Mui took it. The warmth of it helped slightly. The weight in his chest didn't move.
Leon sat down on the balcony step and patted the space beside him. Mui sat.
"Did Father say something?" Leon asked.
"He called me a misfortune." Mui took a small bite and felt the tears building again despite himself. "I just asked why everyone looks at me like that. Like I did something to them. And he called me a mistake."
Leon was quiet for a moment.
"You are not a misfortune," he said. "Father is being Father. That is his failing, not yours."
"But I still don't know why they look at me like that." Mui looked up at him. "You won't lie to me, will you? You're six years older than me. You know things. Even if it's bad just tell me. I want to know why."
He pressed his face into Leon's lap and let the crying come properly, the way he couldn't in front of anyone else.
Leon's hand settled on his back.
"You're too young for this," Leon said quietly. "But you asked, and you deserve an answer." He took a breath. "When you were born, there was a storm. The worst one in years nobody could travel, nobody could reach us. Our mother died during childbirth." A pause. "It wasn't your fault. I need you to hear that clearly. It was not your fault."
Mui had gone still.
"Father blamed you anyway," Leon continued. "Because grief makes people cruel in ways they don't always recognize. And that same winter, the coal supplies ran short. People in the outer settlements died from the cold. None of that was your fault either. But people needed somewhere to put it." His voice was steady, careful. "They decided you were the cause. Father did nothing to correct them. So it became the story people told."
Silence.
"They think I'm cursed," Mui said.
"Yes." Leon's arm tightened slightly around him. "And that makes them the cursed ones for looking at a child and deciding he is the source of their suffering. You are not a curse, Mui. You are my annoying little brother and you are a blessing and I don't care what anyone else says about it."
He hugged him.
Mui's eyes went wide. He didn't understand all of it the coal, the politics, the weight of adult grief misplaced onto a child. But he understood that his brother's arms were around him, and that Leon meant every word.
He cried for a different reason this time.
"Don't let their words settle in you," Leon said, pulling back and looking at him with a small smile. "Now. Do you want more rice cakes?"
Mui's face transformed completely.
"Yes! More rice cakes!"
They were already laughing when the voices came from behind them.

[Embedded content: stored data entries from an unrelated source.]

/-- An entry of the envelope ROM (40_tables.md R130). -/
theorem State.memRead_envRom {s : State} (hl : s.params.Legal) {k i : Nat} {e : Envelope} (hk : Envelope.ofCode k = some e)
    (hi : i < 256) : s.memRead (0x00020000 + 2 * (k * 256 + i)) 2 = (wrap16 (envEntry e i)).toNat := by
  have hk6 : k < 6 := by
    by_contra hbig
    rw [Envelope.ofCode_eq_none (by omega)] at hk
    cases hk
  refine State.memRead_entry (i := k * 256 + i) fun j hj => State.readByte_of_rom ?_
  have hregion : Region.envRom.Holds s.params (0x00020000 + 2 * (k * 256 + i) + j) := by
    simp only [Region.Holds, Region.base, Region.size]
    omega
  have hindex : 0x00020000 + 2 * (k * 256 + i) + j - Region.envRom.base = 2 * (k * 256 + i) + j := by
    simp only [Region.base]
    omega
  rw [romByte_envRom hl hregion, hindex, envRomByte, show (2 * (k * 256 + i) + j) / 2 / 256 = k by omega, show (2 * (k * 256 + i) + j) / 2 % 256 = i by omega,
    hk, Option.map_some]

/-- A byte of FONT that the parameter lists (92_eei_decisions.md D58). -/
theorem State.font_of_listed {s : State} (hl : s.params.Legal) {c r : Nat} {b : Byte} (hr : r < 16) (hc : c < 256)
    (hb : Memory.lookup s.params.font (16 * c + r) = some b) : s.font c r = b := by
  have hregion : Region.fontRom.Holds s.params (Region.fontRom.base + 16 * c + r) := by
    simp only [Region.Holds, Region.base, Region.size]
    omega
  refine State.readByte_of_rom ?_
  rw [romByte_fontRom hl hregion, Nat.add_assoc, Nat.add_sub_cancel_left, fontRomByte, hb, Option.getD_some]

/-! ### Table entries are 16-bit numbers -/

/-- A number of the 16-bit signed range is stored exactly. -/
theorem wrap16_toInt {v : Int} (hlow : -32768 ≤ v) (hhigh : v < 32768) : (wrap16 v).toInt = v := by
  rw [wrap16, BitVec.toInt_ofInt, Int.bmod_eq_of_le (by omega) (by omega)]

end Sys2Proof.Machine
end

section
/-! SUPPORT. The frame of every command: what each shared update leaves of the registers and the bytes, and from these what a
command leaves (the "state written" lines of its rule). -/

namespace Sys2Proof.Machine

open Sys2Proof.Machine.Claims

/-! ### Frames of the shared updates -/

/-- A frame that names more still holds. -/
theorem frame_mono {s t : State} {p q : Reg → Prop} {b c : Nat → Prop} (h : Frame s t p b) (hreg : ∀ r, p r → q r)
    (hbyte : ∀ a, b a → c a) : Frame s t q c := by
  obtain ⟨hr, hb, hrest⟩ := h
  exact ⟨fun r hq => hr r (mt (hreg r) hq), fun a hc => hb a (mt (hbyte a) hc), hrest⟩

/-- Nothing changes from a state to itself. -/
theorem frame_refl (s : State) (mayReg : Reg → Prop) (mayByte : Nat → Prop) : Frame s s mayReg mayByte :=
  ⟨fun _ _ => rfl, fun _ _ => rfl, rfl, rfl, rfl, rfl, rfl⟩

/-- Recording a fault shows in STATUS and FAULT_INFO only, and only when it is the first. -/
theorem frame_raise (s : State) (c : FaultCode) (i : Word) :
    Frame s (s.raise c i) (fun r => (s.raise c i).faultRec ≠ s.faultRec ∧ (r = .status ∨ r = .faultInfo)) noByte := by
  obtain ⟨hnone, -⟩ | ⟨-, hsame⟩ := s.raise_cases c i
  · have hnew : (s.raise c i).faultRec ≠ s.faultRec := by simp [hnone]
    refine ⟨fun r hr => ?_, fun a _ => State.readByte_congr (by simp) (by simp) (by simp) a, by simp⟩
    exact State.raise_readReg (fun h => hr ⟨hnew, .inl h⟩) fun h => hr ⟨hnew, .inr h⟩
  · rw [hsame]
    exact frame_refl ..

/-- Changing a generator shows in the registers of it that the change moves. -/
theorem frame_modifyGen {s : State} {g : Nat} {f : Generator → Generator} {mayReg : Reg → Prop}
    (h : ∀ q, ¬ mayReg (.gen g q) → ∀ G, (f G).read q = G.read q) : Frame s (s.modifyGen g f) mayReg noByte :=
  ⟨fun _ hr => State.modifyGen_readReg fun q e => h q (e ▸ hr), fun a _ => State.readByte_congr rfl rfl rfl a, rfl, rfl, rfl, rfl, rfl⟩

/-- No register shows the memories. -/
theorem State.writeCells_readReg (s : State) (ws : List Host.Cell) (r : Reg) : (s.writeCells ws).readReg r = s.readReg r := by
  cases r <;> rfl

/-- Single-byte writes change the bytes they name. -/
theorem frame_writeCells (s : State) (ws : List Host.Cell) : Frame s (s.writeCells ws) noReg fun a => ∃ w ∈ ws, w.1 = a :=
  ⟨fun r _ => s.writeCells_readReg ws r,
    fun _ ha => State.readByte_writeCells_outside fun w hw e => ha ⟨w, hw, e⟩, rfl, rfl, rfl, rfl, rfl⟩

/-! ### KEYON, MUTE and TRIGGER_FX (41_tone_generator.md section 1, 42_audio_render.md section 3) -/

/-- The registers of KEYON and MUTE: GEN_CTRL and ENV_AMP of their generator. -/
def keyRegs (g : Nat) (r : Reg) : Prop := r = .gen g .genCtrl ∨ r = .gen g .envAmp

/-- KEYON moves GEN_CTRL and ENV_AMP. -/
theorem frame_keyOn (s : State) (g : Nat) (w : Waveform) (e : Envelope) :
    Frame s (s.modifyGen g fun G => G.keyOn w e) (keyRegs g) noByte := by
  refine frame_modifyGen fun q hq G => ?_
  cases q with
  | genCtrl => exact absurd (.inl rfl) hq
  | envAmp => exact absurd (.inr rfl) hq
  | _ => rfl

/-- MUTE moves GEN_CTRL and ENV_AMP. -/
theorem frame_silence (s : State) (g : Nat) : Frame s (s.modifyGen g Generator.silence) (keyRegs g) noByte := by
  refine frame_modifyGen fun q hq G => ?_
  cases q with
  | genCtrl => exact absurd (.inl rfl) hq
  | envAmp => exact absurd (.inr rfl) hq
  | _ => rfl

"Hey you forgot about us!"
Ryuuken stood at the corridor entrance with his arms crossed and an expression of theatrical betrayal, Rui beside him wearing a grin that suggested he found the whole situation funnier than he was letting on.
"Were you listening?" Leon asked, caught between annoyance and familiarity.
"A bit," Ryuuken admitted. "But that's not the point. Rice cakes."
"You're paying," Rui said to Leon immediately. "You're the richest."
Leon rolled his eyes. He didn't argue.
Little Mui looked at all of them his brother, these two loud friends who never once gave him the sharp gaze and felt something loosen in his chest that had been tight for as long as he could remember.
Together, they went to get rice cakes.